Here's what the two renderings look like:
If your trapezoid is actually the result of transforming a quad, it might be easier/better to just draw that quad using GL, rather than transforming it in software and feeding 2D shapes to GL...

What you are trying here is Skewed texture. A sample fragment shader is as follows :
precision mediump float;
varying vec4 vtexCoords;
uniform sampler2D sampler;
void main()
{
gl_FragColor = texture2DProj(sampler,vtexCoords);
}
2 things which should look different are :
1) We are using varying vec4 vtexCoords; . Texture co-ordinates are 4 dimensional.
2) texture2DProj() is used instead of texture2D()
Based on length of small and large side of your trapezium you will assign texture co-ordinates.

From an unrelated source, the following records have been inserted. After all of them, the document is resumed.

-- ==== Sys2Proof/Machine/Bitwise.lean ====
section
/-! DEFINITION. Bitwise and shift instructions on R1 and R2 (46_bitwise.md R150 to R156). -/

namespace Sys2Proof.Machine

/-- The result of a shift: exact below 64, SHIFT_WIDE from 64 on (R153). -/
def shifted (dir : ShiftDir) (v c : Word) : Word :=
  if c.toNat < 64 then
    match dir with
    | .left => u64 (v.toNat * 2 ^ c.toNat : Nat)
    | .right => u64 (v.toNat / 2 ^ c.toNat : Nat)
  else Config.shiftWide dir v c

/-- And (R150): bitwise and. -/
def execAnd (s : State) : Host.Outcome State Fault Refusal := s.binary fun a b => a &&& b

/-- Or (R151): bitwise or. -/
def execOr (s : State) : Host.Outcome State Fault Refusal := s.binary fun a b => a ||| b

/-- Xor (R152): bitwise exclusive or. -/
def execXor (s : State) : Host.Outcome State Fault Refusal := s.binary fun a b => a ^^^ b

/-- LeftShift (R154): R1 shifted left by R2. -/
def execLeftShift (s : State) : Host.Outcome State Fault Refusal := s.binary (shifted .left)

/-- RightShift (R155): R1 shifted right by R2, zeros entering at bit 63 (log 27). -/
def execRightShift (s : State) : Host.Outcome State Fault Refusal := s.binary (shifted .right)


end Sys2Proof.Machine
end

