theorem test_V_L1 : goesOn (vm 9 0 0 1 [0x01, 0x00]) 0 0 0 0 2 = true := by decide
theorem test_V_L13 : goesOn (vm 0 0 0 0 [0x02, 0x34, 0x12]) 0x1234 0 0 0 3 = true := by decide
theorem test_V_L15 : goesOn (vm 0xFFFFFFFFFFFFFFFF 0 0 0 [0x03, 0xFF, 0xFF, 0xFF, 0xFF]) 0xFFFFFFFF 0 0 0 5 = true := by decide
theorem test_V_L14 : goesOn (vm 0 0 0 0 [0x04, 0x88, 0x77, 0x66, 0x55, 0x44, 0x33, 0x22, 0x11]) 0x1122334455667788 0 0 0 9 = true := by decide
theorem test_V_L16 : ends (vm 7 0 0 0 [0x01]) .invalidInstructionArgument = true := by decide
theorem test_V_M2 : goesOn { vm 0 0 0 1 (w64 0x05 7) with mem := bytes8 } 0x88 0 0 0 9 = true := by decide
theorem test_V_M3 : goesOn { vm 0 0 0 1 (w64 0x06 6) with mem := bytes8 } 0x8877 0 0 0 9 = true := by decide
theorem test_V_M4 : goesOn { vm 0 0 0 1 (w64 0x07 1) with mem := bytes8 } 0x55443322 0 0 0 9 = true := by decide
theorem test_V_M5 : goesOn { vm 0 0 0 1 (w64 0x08 0) with mem := bytes8 } 0x8877665544332211 0 0 0 9 = true := by decide
theorem test_V_M6 : ends { vm 0 0 0 1 (w64 0x08 1) with mem := bytes8 } .invalidMemoryLocation = true := by decide
theorem test_V_M9 : ends { vm 0 0 0 1 (0x06 :: List.replicate 8 0xFF) with mem := bytes8 } .invalidMemoryLocation = true := by decide
theorem test_V_R1 : goesOn (vm 0xA 0xB 0xC 1 [0x09]) 0xA 0xA 0xC 0 1 = true := by decide
theorem test_V_R2 : goesOn (vm 0xA 0xB 0xC 1 [0x0A]) 0xA 0xB 0xA 0 1 = true := by decide
theorem test_V_R3 : goesOn (vm 0xA 0xB 0xC 1 [0x0B]) 0xB 0xB 0xC 0 1 = true := by decide
theorem test_V_R4 : goesOn (vm 0xA 0xB 0xC 1 [0x0C]) 0xA 0xB 0xB 0 1 = true := by decide
theorem test_V_R5 : goesOn (vm 0xA 0xB 0xC 1 [0x0D]) 0xC 0xB 0xC 0 1 = true := by decide
theorem test_V_R6 : goesOn (vm 0xA 0xB 0xC 1 [0x0E]) 0xA 0xC 0xC 0 1 = true := by decide
theorem test_V_R7 : goesOn (vm 0xA 0xB 0xC 1 [0x0F]) 1 0xB 0xC 0 1 = true := by decide
theorem test_V_R8 : goesOn (vm 0xA 0xB 0xC 1 [0x10]) 0xA 1 0xC 0 1 = true := by decide
theorem test_V_R9 : goesOn (vm 0xA 0xB 0xC 1 [0x11]) 0xA 0xB 1 0 1 = true := by decide
theorem test_V_S1 : memAfter (vm 0x1122334455667788 0 0 1 (w64 0x12 7)) = some [(7, 0x88)] := by decide
theorem test_V_S2 : memAfter (vm 0x1122334455667788 0 0 1 (w64 0x13 0)) = some [(0, 0x88), (1, 0x77)] := by decide
theorem test_V_S3 : memAfter (vm 0x1122334455667788 0 0 1 (w64 0x14 3)) =
    some [(3, 0x88), (4, 0x77), (5, 0x66), (6, 0x55)] := by decide
theorem test_V_S4 : memAfter (vm 0x1122334455667788 0 0 1 (w64 0x15 0)) =
    some [(0, 0x88), (1, 0x77), (2, 0x66), (3, 0x55), (4, 0x44), (5, 0x33), (6, 0x22), (7, 0x11)] := by decide
theorem test_V_S1_registers : goesOn (vm 0x1122334455667788 0 0 1 (w64 0x12 7)) 0x1122334455667788 0 0 0 9 = true := by decide
theorem test_V_S5 : ends (vm 0x1122334455667788 0 0 1 (w64 0x15 1)) .invalidMemoryLocation = true := by decide
theorem test_V_S6 : ends (vm 0x1122334455667788 0 0 1 (w64 0x13 7)) .invalidMemoryLocation = true := by decide
theorem test_V_A2 : goesOn (vm 0xFFFFFFFFFFFFFFFF 1 0 1 [0x16]) 0 1 0 0 1 = true := by decide
theorem test_V_A4 : goesOn (vm 0xFFFFFFFFFFFFFFFF 2 0 1 [0x17]) 1 2 0 0 1 = true := by decide
theorem test_V_A3 : goesOn (vm 0x7FFFFFFFFFFFFFFF 1 0 1 [0x17]) 0x8000000000000000 1 0 0 1 = true := by decide
theorem test_V_A5 : goesOn (vm 0 1 0 1 [0x18]) 0xFFFFFFFFFFFFFFFF 1 0 0 1 = true := by decide
theorem test_V_A7 : goesOn (vm 0x8000000000000000 1 0 1 [0x19]) 0x7FFFFFFFFFFFFFFF 1 0 0 1 = true := by decide
theorem test_V_A9 : goesOn (vm 10 0 0 1 [0x1A]) 10 0 0 1 1 = true := by decide
theorem test_V_A10 : goesOn (vm 0xFFFFFFFFFFFFFFF9 2 0 1 [0x1A]) 0x7FFFFFFFFFFFFFFC 2 0 0 1 = true := by decide
theorem test_V_A14 : goesOn (vm 0xFFFFFFFFFFFFFFF9 2 0 1 [0x1B]) 0xFFFFFFFFFFFFFFFD 2 0 0 1 = true := by decide
theorem test_V_A17 : goesOn (vm 0x8000000000000000 0xFFFFFFFFFFFFFFFF 0 1 [0x1B]) 0x8000000000000000 0xFFFFFFFFFFFFFFFF 0 0 1 = true := by decide
theorem test_V_A20 : goesOn (vm 0xFFFFFFFFFFFFFFF9 2 0 1 [0x1C]) 1 2 0 0 1 = true := by decide
theorem test_V_A22 : goesOn (vm 7 0 0 1 [0x1C]) 7 0 0 1 1 = true := by decide
theorem test_V_A25 : goesOn (vm 7 0xFFFFFFFFFFFFFFFE 0 1 [0x1D]) 1 0xFFFFFFFFFFFFFFFE 0 0 1 = true := by decide
theorem test_V_A24 : goesOn (vm 0xFFFFFFFFFFFFFFF9 2 0 1 [0x1D]) 0xFFFFFFFFFFFFFFFF 2 0 0 1 = true := by decide
theorem test_V_B1 : goesOn (vm 0xF0F0 0xFF00 0 1 [0x1E]) 0xF000 0xFF00 0 0 1 = true := by decide
theorem test_V_B2 : goesOn (vm 0xF0F0 0xFF00 0 1 [0x1F]) 0xFFF0 0xFF00 0 0 1 = true := by decide
theorem test_V_B3 : goesOn (vm 0xF0F0 0xFF00 0 1 [0x20]) 0x0FF0 0xFF00 0 0 1 = true := by decide
theorem test_V_B5 : goesOn (vm 1 63 0 1 [0x21]) 0x8000000000000000 63 0 0 1 = true := by decide
theorem test_V_B6 : goesOn (vm 0xFFFFFFFFFFFFFFFF 4 0 1 [0x21]) 0xFFFFFFFFFFFFFFF0 4 0 0 1 = true := by decide
theorem test_V_B10 : goesOn (vm 0x8000000000000000 63 0 1 [0x22]) 1 63 0 0 1 = true := by decide
theorem test_V_B11 : goesOn (vm 0xFFFFFFFFFFFFFFFF 1 0 1 [0x22]) 0x7FFFFFFFFFFFFFFF 1 0 0 1 = true := by decide
/-- A call on a jump followed by bytes up to BC_LEN = 32 (section 2.7). -/
def jumpVm (x1 x3 x4 : Word) (opcode target : Byte) : State :=
  vm x1 0 x3 x4 (w64 opcode target ++ List.replicate 23 0)
theorem test_V_J7 : goesOn (jumpVm 0 0 1 0x23 16) 0 0 0 1 16 = true := by decide
theorem test_V_J2 : goesOn (jumpVm 3 3 0 0x24 16) 3 0 3 0 16 = true := by decide
theorem test_V_J3 : goesOn (jumpVm 3 4 0 0x24 16) 3 0 4 0 9 = true := by decide
theorem test_V_J4 : goesOn (jumpVm 3 3 0 0x25 16) 3 0 3 0 9 = true := by decide
theorem test_V_J19 : goesOn (jumpVm 0 0 1 0x25 16) 0 0 0 1 9 = true := by decide
theorem test_V_J5 : goesOn (jumpVm 0xFFFFFFFFFFFFFFFF 1 0 0x26 16) 0xFFFFFFFFFFFFFFFF 0 1 0 16 = true := by decide
theorem test_V_J10 : goesOn (jumpVm 5 5 0 0x26 16) 5 0 5 0 9 = true := by decide
theorem test_V_J6 : goesOn (jumpVm 0xFFFFFFFFFFFFFFFF 1 0 0x27 16) 0xFFFFFFFFFFFFFFFF 0 1 0 9 = true := by decide
theorem test_V_J8 : goesOn (jumpVm 5 5 0 0x28 16) 5 0 5 0 16 = true := by decide
theorem test_V_J9 : goesOn (jumpVm 5 5 0 0x29 16) 5 0 5 0 16 = true := by decide
theorem test_V_J11 : goesOn (jumpVm 6 5 0 0x29 16) 6 0 5 0 9 = true := by decide
theorem test_V_J13 : goesOn (jumpVm 0 0 0 0x23 31) 0 0 0 0 31 = true := by decide
theorem test_V_J12 : ends (jumpVm 0 0 0 0x23 32) .invalidMemoryLocation = true := by decide
theorem test_V_J17 : ends (jumpVm 3 3 0 0x24 32) .invalidMemoryLocation = true := by decide
theorem test_V_J18 : ends (vm 0 0 0 0 [0x23, 0x00, 0x00]) .invalidInstructionArgument = true := by decide
/-- A Syscall 1 with callback 5 registered under id 1. -/
def sysVm (x1 x4 : Word) (id : Byte) : State := { vm x1 0 0 x4 (w64 0x2A id) with sys := [(1, 5)] }
/-- The state of the wait for id 1, with what the host answers next. -/
def waitVm (x1 : Word) (as : List HostAnswer) : State :=
  { sysVm x1 0 1 with mode := .waitHost 1, env := { Env.free with answers := as } }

Following URL might help :
http://www.xyzw.us/~cass/qcoord/

The accepted answer gives the correct solution and explanation but for those looking for a bit more help on the OpenGL (ES) 2.0 pipeline...
const GLfloat L = 2.0;
const GLfloat Z = -2.0;
const GLfloat W0 = 0.01;
const GLfloat W1 = 0.10;
/** Trapezoid shape as two triangles. */
static const GLKVector3 VERTEX_DATA[] = {
{{-W0, 0, Z}},
{{+W0, 0, Z}},
{{-W1, L, Z}},
{{+W0, 0, Z}},
{{+W1, L, Z}},
{{-W1, L, Z}},
};
/** Add a 3rd coord to your texture data. This is the perspective divisor needed in frag shader */
static const GLKVector3 TEXTURE_DATA[] = {
{{0, 0, 0}},
{{W0, 0, W0}},
{{0, W1, W1}},
{{W0, 0, W0}},
{{W1, W1, W1}},
{{0, W1, W1}},
};
////////////////////////////////////////////////////////////////////////////////////
// frag.glsl
varying vec3 v_texPos;
uniform sampler2D u_texture;
void main(void)
{
// Divide the 2D texture coords by the third projection divisor
gl_FragColor = texture2D(u_texture, v_texPos.st / v_texPos.p);
}
Alternatively, in the shader, as per #maverick9888's answer, You can use texture2Dproj though for iOS / OpenGLES2 it still only supports a vec3 input...
void main(void)
{
gl_FragColor = texture2DProj(u_texture, v_texPos);
}
I haven't really benchmarked it properly but for my very simple case (a 1d texture really) the division version seems a bit snappier.